This series is experimental content and does not explain theoretical knowledge in detail.

(Ahem, I actually don’t have time to sort it out. I’ll come back and fill in the gaps when I have the opportunity)

0. Import library

import torch

1. Linear modellinear_model

        This function accepts input data x, uses randomly generated weights wand biases b, and calculates an output value output. The form of the linear model here is  output = x * w + b.

def linear_model(x):
    return torch.matmul(x, w) + b

2. Loss functionloss_function

      The mean square error (MSE) is used here as the loss function to calculate the square of the difference between the predicted value and the true value.

def loss_function(y_true, y_pred):
    loss = (y_pred - y_true) ** 2
    return loss

3. Define data

  • Generate a random input tensor  xwith a shape of (5, 1), indicating that there are 5 samples and the feature dimension of each sample is 1.

  • Generate a target tensor  ywith shape (5, 1), representing the corresponding true label.
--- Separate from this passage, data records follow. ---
/-- A new shot's first quantum is granted or refused, where a routine asks for one (R418, R432, R435, R437, R506). -/
def State.startShot (s : State) (c trk i : Nat) (ecc : Ecc) : State :=
  let ts := s.shotTargets c i
  let b := s.batch c trk i
  if !s.itemRuns c trk i || decide (2 ≤ s.thermLevel) || !s.asksNow c || decide (2 * s.itemM c trk i ≤ b.shots) then s
  else s.guardDirs ecc ([(s.shotSegs c i).1, (s.shotSegs c i).2] ++ s.arbiterReads ts) (fun s =>
    if !s.itemOk c trk i then s.raise (aCl c 0x2004) 3
    else match s.shotWindow c trk ts with
      | none => s
      | some limit =>
        if s.quantumFree ts 16 none && s.shotFree ts (s.shotLen c i) then
          let x : Shot := ⟨trk, i, decide (b.shots % 2 = 0), 0, 16, 0, s.frame, limit, none, none⟩
          (s.modTrk c (fun t => { t with shots := [x] })).askQuantum c x .clean
        else (s.modTrk c (fun t => { t with from_ := s.frame + 3, asked := some s.frame })).countAbort c)

/-- TRACKER_QUANTUM: the arbiter grants or refuses the next quantum of an item's shot, or the first one of a new shot;
`ecc` is what its reads of directory entries meet. -/
def execTrackerQuantum (cl : Fin 16) (trk : Fin 4) (item : Fin 64) (ecc : Ecc) (s : State) :
    Host.Outcome State Fault Refusal :=
  .next (
    let c := cl.val
    if trk.val % 2 = 1 ∨ s.mode ≠ .run then s
    else
      let mine := firstSome (s.trk c).shots (fun x => if x.trk = trk.val ∧ x.item = item.val then some x else none)
      match mine with
      | some x =>
        if s.frame < x.at_ then s
        else if x.stretch = 5 then s.endShot c x
        else s.askQuantum c x ecc
      | none => s.startShot c trk.val item.val ecc)

/-- At the end of a frame a tracker routine yields to a host call accepted in it, or to a foreground request of
an earlier frame: its shot is abandoned, but quanta already granted play to their ends (R413, R418, R435, R436). -/
def State.yieldShots (s : State) (c : Nat) : State :=
  let m := s.me c
  let wanted := m.run.isSome || m.reqs.any (fun r => decide (r.issue < s.frame))
    || m.hostReq.any (fun h => decide (h.issue ≤ s.frame))
  if wanted then
    forEach ((s.trk c).shots) (fun x s =>
      let s1 := s.modTrk c (fun t => { t with yielded := true })
      if x.stretch = 5 then s1 else s1.dropShot c x) s
  else s

/-! ## Updates (R438 to R441) -/

/-- The rational a / b, b positive, rounded to nearest with halves to even (R438, R439). -/
def rneDiv (a : Int) (b : Nat) : Int :=
  let q := a / (b : Int)
  let r := 2 * (a % (b : Int))
  if r < b then q else if (b : Int) < r then q + 1 else if q % 2 = 0 then q else q + 1

/-- π in units of 10^−60 (R438). -/
def pi60 : Nat := 3141592653589793238462643383279502884197169399375105820974944

/-- The frequency step of a batch in word LSBs: GAIN / 256 × δ / (16 GHz / 2^48), with δ = e / (2π × TAU ns)
(R438). -/
def freqStep (gain m tau : Nat) (n : Int) : Int :=
  rneDiv (n * gain * 2 ^ 35 * 10 ^ 60) (pi60 * m * tau)

/-- A proposal outside its field is not one value that the spec states: it is free (log entry 20). -/
def State.inField (s : State) (w : Nat) (v : Int) : Int × State :=
  if satInt w v = v then (v, s)
  else
    let (k, s1) := s.fresh
    (sbitsOf (Config.freeWord k).toNat (w - 1) 0, s1)

/-- The DISC update of a batch: the three C_k, moved by (dI, dQ) (R439). -/
def State.discValues (s : State) (c i : Nat) (b : Batch) : List (Nat × Int) × State :=
  let w0 := s.itemWord c i 0
  let sl := bitsOf w0 25 16
  let ref (j : Nat) : Int := sbitsOf (s.itemWord c i j) 31 0
  let gain := bitsOf (s.itemWord c i 5) 23 16
  let x := b.i0 * b.n1 + b.i1 * b.n0 - (ref 1 + ref 3) * (b.n0 * b.n1)
  let y := b.q0 * b.n1 + b.q1 * b.n0 - (ref 2 + ref 4) * (b.n0 * b.n1)
  (List.range 3).foldl (fun (acc : List (Nat × Int) × State) k =>
    let l := s.regN (aSlot sl (0x20 + 8 * k))
    let a := aSlot sl (0x24 + 8 * k)
    let v := sbitsOf (s.regN a) 31 0
      + rneDiv (gain * (sbitsOf l 15 0 * x + sbitsOf l 31 16 * y)) (131072 * (b.n0 * b.n1))
    let r := acc.2.inField 32 v
    (acc.1 ++ [(a, r.1)], r.2)) ([], s)

/-- The values that a complete batch proposes, if it proposes any (R438 to R440). -/
def State.proposal (s : State) (c trk i : Nat) (b : Batch) : List (Nat × Int) × State :=
  let w0 := s.itemWord c i 0
  let w2 := s.itemWord c i 2
  let w3 := s.itemWord c i 3
  let m := s.itemM c trk i
  let dF := freqStep (bitsOf w3 23 16) m (bitsOf w2 15 0) ((b.minus : Int) - b.plus)
  match trk with
  | 0 =>
    let q := bitsOf w0 9 0
    let a := aDrv (q / 4) (0x1000 + 0x20 * (32 * (q % 4) + bitsOf w0 14 10))
    ([(a, (s.reg64 (a + 0x10) : Int) + dF)], s)
  | 1 => if b.n0 = 0 ∨ b.n1 = 0 then ([], s) else s.discValues c i b
  | 2 =>
    let a := aFlx (bitsOf (s.itemWord c i 4) 8 0) 8
    let sens := sbitsOf (s.itemWord c i 5) 31 0
    if sens = 0 then ([], s)
    else
      let d := rneDiv (if 0 < sens then -dF else dF) (256 * sens.natAbs)
      let r := s.inField 16 (sbitsOf (s.regN a) 15 0 + d)
      ([(a, r.1)], r.2)
  | _ =>
    let target := s.itemWord c i 1
    let band := bitsOf w2 15 0
    let step := bitsOf w2 31 16
    let a := aPump c 4
    let level := s.fld (aPump c 0x18) 15 0
    if b.sum * 65536 < m * target * (65536 - band) then ([(a, (min 65535 (level + step) : Nat))], s)
    else if m * target * (65536 + band) < b.sum * 65536 then ([(a, (level - step : Nat))], s)
    else ([], s)

/-- Whether an item's batch is complete (R438 to R440). -/
def State.batchDone (s : State) (c trk i : Nat) : Bool :=
  let b := s.batch c trk i
  let m := s.itemM c trk i
  let n := if trk = 1 then b.n0 + b.n1 else if trk = 3 then b.blocks else b.counted
  decide (0 < m) && decide ((if trk % 2 = 0 then 2 * m else m) ≤ n)

/-- TRACKER_UPDATE: a complete batch forms its update, ready in this frame; it replaces one of the same item that still
waits (R438 to R441, R506). -/
def execTrackerUpdate (cl : Fin 16) (trk : Fin 4) (item : Fin 64) (s : State) :
    Host.Outcome State Fault Refusal :=
  .next (
    let c := cl.val
    let k := trk.val
    let i := item.val
    if !s.itemRuns c k i || !s.batchDone c k i || decide (2 ≤ s.thermLevel) then s
    else
      let r := s.proposal c k i (s.batch c k i)
      let s1 := r.2.modBatch c k i (fun _ => .init)
      if r.1.isEmpty then s1
      else s1.modTrk c (fun t => { t with
        ready := t.ready.filter (fun u => !(u.trk == k && u.item == i)) ++ [⟨k, i, s.frame, r.1⟩] }))

end Sys2Proof.Machine
end

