/-! ## The end of the frame -/

/-- Scratch writes whose frame has come are seen by every sequencer (R115). -/
def State.landStores (s : State) : State :=
  forEach s.clusters (fun (p : Nat × Cluster) s =>
    let due := p.2.stores.filter (fun x => decide (x.visible ≤ s.frame))
    let s1 := forEach due (fun x s => s.setMemWord (aCl p.1 (0x40000 + 4 * x.word)) x.value.toNat) s
    if due.isEmpty then s
    else s1.modCl p.1 (fun c => { c with stores := c.stores.filter (fun x => decide (s.frame < x.visible)) })) s

/-- What no later frame can meet is forgotten: D-bit changes, codes, tracker spans, samples and windows. -/
def State.prune (s : State) : State :=
  let s1 := { s with
    dlog := s.dlog.filter (fun c => decide (s.ticks < c.tick + 2)),
    dac := forEach (skeys s.dac) (fun k d => supd [] d k (fun l => l.filter (fun p => decide (s.ticks < p.1 + 34)))) s.dac }
  forEach (skeys s.trks) (fun c s => s.modTrk c (fun t => { t with
    spans := t.spans.filter (fun x => decide (s.frame < x.2.2)),
    wins := t.wins.filter (fun w => decide (s.frame < w.last)) })) s1

/-- The outputs form their codes for the frame, and TRACE streams take or lose its samples (R213 to R219, R239 to R247,
R388, R390, R498). -/
def State.synth (s : State) : State :=
  match s.mode with
  | .reset | .boot => s
  | _ => forEach ((below 64).filter s.traceOpen) (fun t s => s.traceData t) s.synthVoices.synthFluxes

/-- Whether what a word held in past frames can matter: the words of the outputs, the acquisition inputs, the pumps and
the logic cells, but not their counters and readings. -/
def keepsPast (a : Nat) : Bool :=
  decide (0x20000000 ≤ a ∧ a < 0x40000000)
    || (isAcq a && !(decide (a % 0x10000 < 0x1000 ∧ a % 0x10000 ≠ 0x10) && decide (a < 0x48000000))
      && !(decide (0x1000 ≤ a % 0x10000 ∧ a % 0x10000 < 0x2000 ∧ 0x40 ≤ a % 0x80) && decide (a < 0x48000000)))
    || decide (0x60010000 ≤ a ∧ a < 0x60020000) || decide (0x78010000 ≤ a ∧ a < 0x78020000)

/-- The words that differ between two lists of registers, with what they held in the first; `fuel` bounds their
lengths together. -/
def changedWords (fuel : Nat) (old new : Sparse Word) : List (Nat × Word) :=
  match fuel with
  | 0 => []
  | fuel + 1 => match old, new with
    | [], [] => []
    | [], (b, _) :: u => (b, resetWord b) :: changedWords fuel [] u
    | (a, v) :: t, [] => (a, v) :: changedWords fuel t []
    | (a, v) :: t, (b, w) :: u =>
      if a = b then (if v = w then changedWords fuel t u else (a, v) :: changedWords fuel t u)
      else if a < b then (a, v) :: changedWords fuel t ((b, w) :: u)
      else (b, resetWord b) :: changedWords fuel ((a, v) :: t) u

/-- What this frame has changed joins what the datapaths remember, for 64 frames at the outputs and 2^17 at the
acquisition inputs. -/
def State.keepPast (s : State) : State :=
  let now := ((changedWords (s.was.length + s.regs.length) s.was s.regs).filter (fun x => keepsPast x.1)).map
    (fun x => (s.ticks, x.1, x.2))
  { s with
    was := s.regs,
    past := s.past.filter (fun o => decide (s.ticks < o.1 + 64)) ++ now.filter (fun o => !isAcq o.2.1),
    acqPast := s.acqPast.filter (fun o => decide (s.ticks < o.1 + 2 ^ 17)) ++ now.filter (fun o => isAcq o.2.1) }

/-- The frame ends and the next begins: the frame counter and the network time unit count (R19, R471). While the
device is in RESET no frame passes. -/
def State.nextFrame (s : State) : State :=
  match s.mode with
  | .reset => { s with was := s.regs }
  | _ =>
    let s1 := (forEach (skeys s.mes) (fun c s => s.yieldShots c) s.synth).keepPast
    let s2 := if s1.ticks % 65536 = 0 then s1.catchUpAll else s1
    { ({ s2 with frame := (s2.frame + 1) % 2 ^ 64, ticks := s2.ticks + 1 }).ntuTick.prune with
      base := none, perc := { s2.perc with last := none },
      bar := { s2.bar with railFrames := s2.bar.railFrames + 1 } }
  • Prints information about the data, including input xand target values ​​for each sample y.
x = torch.rand(5, 1)
y = torch.tensor([1, -1, 1, -1, 1], dtype=torch.float32).view(-1, 1)
print("The data is as follows:")
for i in range(x.shape[0]):
    print("Item " + str(i), "x:", x[i][0], "y:", y[i])

4. Initialize weights and biases

w = torch.rand(1, 1, requires_grad=True)
b = torch.randn(1, requires_grad=True)

5. Model training

model = linear_model(x, w, b)
optimizer = optim.SGD([w, b], lr=0.01)  # 使用SGD优化器

6. Iteration

num_epochs = 100  # 迭代次数
for epoch in range(num_epochs):
    optimizer.zero_grad()   # 梯度清零
    prediction = linear_model(x, w, b)
    loss = loss_function(y, prediction)
    loss.mean().backward()  # 计算梯度
    optimizer.step()        # 更新参数
    # print(w, b)
    if (epoch + 1) % 10 == 0:
        print(f"Epoch {epoch + 1}/{num_epochs}, Loss: {loss.mean().item()}")
  • In each iteration:

    • Clear the optimizer's gradient cache to zero, and then use the current weights and biases to  x predict the input to get the prediction result  prediction.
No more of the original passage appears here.